During his time, especially popular was the idea of flood as per Bible, while the Earth was literally considered to be 6000 years old. This created a problem for Hutton, who was labelled to be atheist and heretic for suggesting that Earth is much older and that there was no design. But Hutton was a conformist and wanted to find a uniform evidence for all observable aspects. He was not like a modern scientist, as he is painted many times. The ideas were vehemently attacked on each point. Though he went to the field to find geological examples for this theory. James Watt, Black and John Playfair were his friends and provided him with evidence in the form of rock samples. During his lifetime, Hutton’s ideas will not find much audience. But due to his friends, his ideas sustained a a barrage of criticisms. Only in the next generation with Lyell this work would find acceptance. This idea of a deep time was crucial in formation Darwin’s theory.

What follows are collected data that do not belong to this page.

def fmulOf (c a b : Word) : FRes := fMul f32 (fpcRm c) (fpcFtz c) (f32In (fpcFtz c) a) (f32In (fpcFtz c) b)

/-- FFMA and FFNMA (R106). -/
def ffmaOf (negate : Bool) (c d a b : Word) : FRes :=
  fFma f32 (fpcRm c) (fpcFtz c) negate (f32In (fpcFtz c) a) (f32In (fpcFtz c) b) (f32In (fpcFtz c) d)

/-- -0 counts as less than +0 (R107). -/
def fLess (x y : FVal) : Bool :=
  if x.isZero && y.isZero then x.sign && !y.sign else x.cmp y == .lt

/-- FMIN and FMAX on operands after FTZ (R107): no flag, no rounding. -/
def fminmax (max : Bool) (x y : Nat) : Nat :=
  let vx := f32.value x
  let vy := f32.value y
  if vx.isNan then (if vy.isNan then 0x7FC00000 else y)
  else if vy.isNan then x
  else if fLess vx vy then (if max then y else x) else (if max then x else y)

def fminmaxOf (max : Bool) (c a b : Word) : FRes :=
  ⟨fminmax max (flushIn (fpcFtz c) a.toNat) (flushIn (fpcFtz c) b.toNat), 0⟩

/-- Two halves computed on their own; flags are the union (R109, R116). -/
def halves (lo hi : FRes) : FRes := ⟨lo.bits + 65536 * hi.bits, lo.flags ||| hi.flags⟩

def half (f : Fmt) (hi : Bool) (w : Word) : FVal := f.value (if hi then w.toNat / 65536 else w.toNat % 65536)

def pairAdd (f : Fmt) (_ a b : Word) : FRes :=
  halves (fAdd f .rne false (half f false a) (half f false b)) (fAdd f .rne false (half f true a) (half f true b))

def pairMul (f : Fmt) (_ a b : Word) : FRes :=
  halves (fMul f .rne false (half f false a) (half f false b)) (fMul f .rne false (half f true a) (half f true b))

def pairFma (f : Fmt) (_ d a b : Word) : FRes :=
  halves (fFma f .rne false false (half f false a) (half f false b) (half f false d))
    (fFma f .rne false false (half f true a) (half f true b) (half f true d))

/-- An F64 word: pairs in and out, interlocked, FTZ ignored (R110). -/
def dop (i : Instr) (d : Opnd) (f : RMode → State → FRes) (s : State) : Host.Outcome State Fault Refusal :=
  issue i s fun s =>
    let r := f (fpcRm s.fpcIn) s
    .ok (s.postTo2 d (.ofNat 64 r.bits) r.flags)

def f64Of (x : Dword) : FVal := f64.value x.toNat

/-- The float unary forms that round to an integral value (R113): NaN, infinities and integral values pass, a zero
result keeps the sign, and only FRINT sets NX. -/
def integral (rm : RMode) (nx : Bool) (ftz : Bool) (a : Word) : FRes :=
  let n := flushIn ftz a.toNat
  match f32.value n with
  | .nan => ⟨0x7FC00000, 0⟩
  | .inf _ => ⟨n, 0⟩
  | .fin neg m e => match (FVal.fin neg m e).toInt rm with
    | some (i, true) => ⟨(roundIeee f32 rm false neg i.natAbs 1 0).bits, flagIf nx NX⟩
    | _ => ⟨n, 0⟩

/-- A NaN gives the canonical NaN; otherwise a change of the sign bit (R113). -/
def signOp (f : Nat → Nat) (ftz : Bool) (a : Word) : FRes :=
  let n := flushIn ftz a.toNat
  if (f32.value n).isNan then ⟨0x7FC00000, 0⟩ else ⟨f n, 0⟩

/-- The class mask of R114, from the raw bits. -/
def fclassOf (a : Word) : Nat :=
  let e := a.toNat / 2 ^ 23 % 256
  let m := a.toNat % 2 ^ 23
  if e = 255 then (if m = 0 then (if a.msb then 1 else 128) else if a.getLsbD 22 then 512 else 256)
  else if e = 0 then (if m = 0 then (if a.msb then 8 else 16) else if a.msb then 4 else 32)
  else if a.msb then 2 else 64

/-- An integer as a value. -/
def intVal (i : Int) : FVal := .fin (i < 0) i.natAbs 0

/-- A conversion to S32 or N32 (R48). -/
def toS32 (rm : RMode) (v : FVal) : FRes :=
  let r := toRange rm (-2147483648) 2147483647 v
  ⟨(BitVec.ofInt 32 r.1).toNat, r.2⟩
def toN32 (rm : RMode) (v : FVal) : FRes :=
  let r := toRange rm 0 4294967295 v
  ⟨r.1.toNat, r.2⟩

/-- b of PKN and UPKN: slot, format and scale (R117). -/
def pkSlot (b : Word) : Nat := b.toNat % 8
def pkFmt (b : Word) : Option Narrowed := Narrowed.ofCode (b.toNat / 8 % 16)
def pkScale (b : Word) : Nat := b.toNat / 2 ^ 23
def pkOk (b : Word) : Bool :=
  match pkFmt b with
  | some f => f.width == 4 || pkSlot b < 4
  | none => false

/-- Inserts a narrow element at its logical slot (R38, R117). -/
def insertElem (w k : Nat) (d : Word) (v : Nat) : Word :=
  let pos := if w = 8 then 8 * pi8 k else 4 * pi4 k
  let mask : Word := .ofNat 32 ((2 ^ w - 1) * 2 ^ pos)
  (d &&& ~~~mask) ||| .ofNat 32 (v * 2 ^ pos)

/-- UPKN (R118). -/
def upknOf (fmt : Narrowed) (a b : Word) : FRes :=
  let v := fmt.value (elemBits fmt.width (pkSlot b) a)
  let p := scaleBy v (pkScale b)
  p.1.round f32 .rne false (p.2 && !v.isNan)

/-- FSCL (R119). -/
def fsclOf (c a b : Word) : FRes :=
  let v := f32In (fpcFtz c) a
  let p := scaleBy v (b.toNat % 512)
  p.1.round f32 (fpcRm c) (fpcFtz c) (p.2 && !v.isNan)

/-- A floating DOT form of n elements of width w (R50, R120). -/
def fdotOf (w n : Nat) (val : Nat → FVal) (c d a b : Word) : FRes :=
  let el (x : Word) := (List.range n).map fun k => val (elemBits w k x)
  fDot (fpcRm c) (fpcFtz c) (f32In (fpcFtz c) d) (el a) (el b)

/-- The wrapping integer sum of products (R50). -/
def idotSum (w : Nat) (signed : Bool) (a b : Word) : Nat → Int
  | 0 => 0
  | k + 1 =>
    let v (x : Word) : Int := if signed then (BitVec.ofNat w (elemBits w k x)).toInt else elemBits w k x
    v a * v b + idotSum w signed a b k

def idotOf (w n : Nat) (signed : Bool) (d a b : Word) : Word := d + .ofInt 32 (idotSum w signed a b n)

/-! Meanings -/

/-- R106: a + b. -/
def execFadd (h : Hdr) (d a b : Opnd) (s : State) : Host.Outcome State Fault Refusal :=
  fop2 (.fadd h d a b) h d a b (faddOf false) s

/-- R106: a - b. -/
def execFsub (h : Hdr) (d a b : Opnd) (s : State) : Host.Outcome State Fault Refusal :=
  fop2 (.fsub h d a b) h d a b (faddOf true) s

/-- R106: a x b. -/
def execFmul (h : Hdr) (d a b : Opnd) (s : State) : Host.Outcome State Fault Refusal :=
  fop2 (.fmul h d a b) h d a b fmulOf s

/-- R106: a x b + d, one rounding. -/
def execFfma (h : Hdr) (d a b : Opnd) (s : State) : Host.Outcome State Fault Refusal :=
  fop3 (.ffma h d a b) h d a b (ffmaOf false) s

/-- R106: d - a x b, one rounding. -/
def execFfnma (h : Hdr) (d a b : Opnd) (s : State) : Host.Outcome State Fault Refusal :=
  fop3 (.ffnma h d a b) h d a b (ffmaOf true) s

/-- R107: the smaller operand. -/
def execFmin (h : Hdr) (d a b : Opnd) (s : State) : Host.Outcome State Fault Refusal :=
  fop2 (.fmin h d a b) h d a b (fminmaxOf false) s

The book traces Leon Foucault’s ingenious approach to solving the problem of providing a terrestrial proof of rotation of the Earth. The pendulum he devised oscillates in a constant plane, and if properly engineered (as he did) can actually show the rotation of the Earth. The demonstration is one the most visually impressive scientific experiments. Also, Foucault gave prediction, an equation which would tell us how the pendulum will behave at different parts of the Earth. The pure mathematicians and physicists alike were taken aback at this simple yet powerful demonstration of the proof which eluded some of the most brilliant minds, which includes likes of Galileo and Newton. Rushed mathematical proofs were generated, some of the mathematicians earlier had claimed that no such movement was possible. That being said, Foucault was seen as an outsider by the elite French Academy due to his lack of training and degree. Yet he was good in designign things and making connections to science. This was presented to the public in 1851, and the very next year in 1852 he created another proof for rotation of the Earth. This was done by him inventing the gyroscope.. Gyroscope now plays immense role in navigation and other technologies. Yet he was denied membership to the Academy, only due to interest of the Emperor Napolean III in his work in 1864. The pendulum is his most famous work, but other works are also of fundamental significance.
He was first person to do photomicrography using Daguerreotype
Accurate measurment of speed of light using rotating mirrors –
Devised carbon arc electric lamp for lighting of micrcoscope
One of the first to Daguerreotype the Sun
Designed the tracking systems used in telescopes
also designed many motors, regulators to control electrical devices
There are a couple of places in the book where Aczel seems to be confused, at one point he states parallax as a proof for rotation of Earth around its axis, whearas it is more of a proof of Earths motion around the Sun. At another place he states that steel was invented in 1800s which perhaps he means to say that it was introduced in the west at the time. Apart from this the parallels between the rise of Napoleon III, a Nephew of Napolean, to form the second Empire in France and Foucault’s own struggle for recognition of his work and worth is brought out nicely.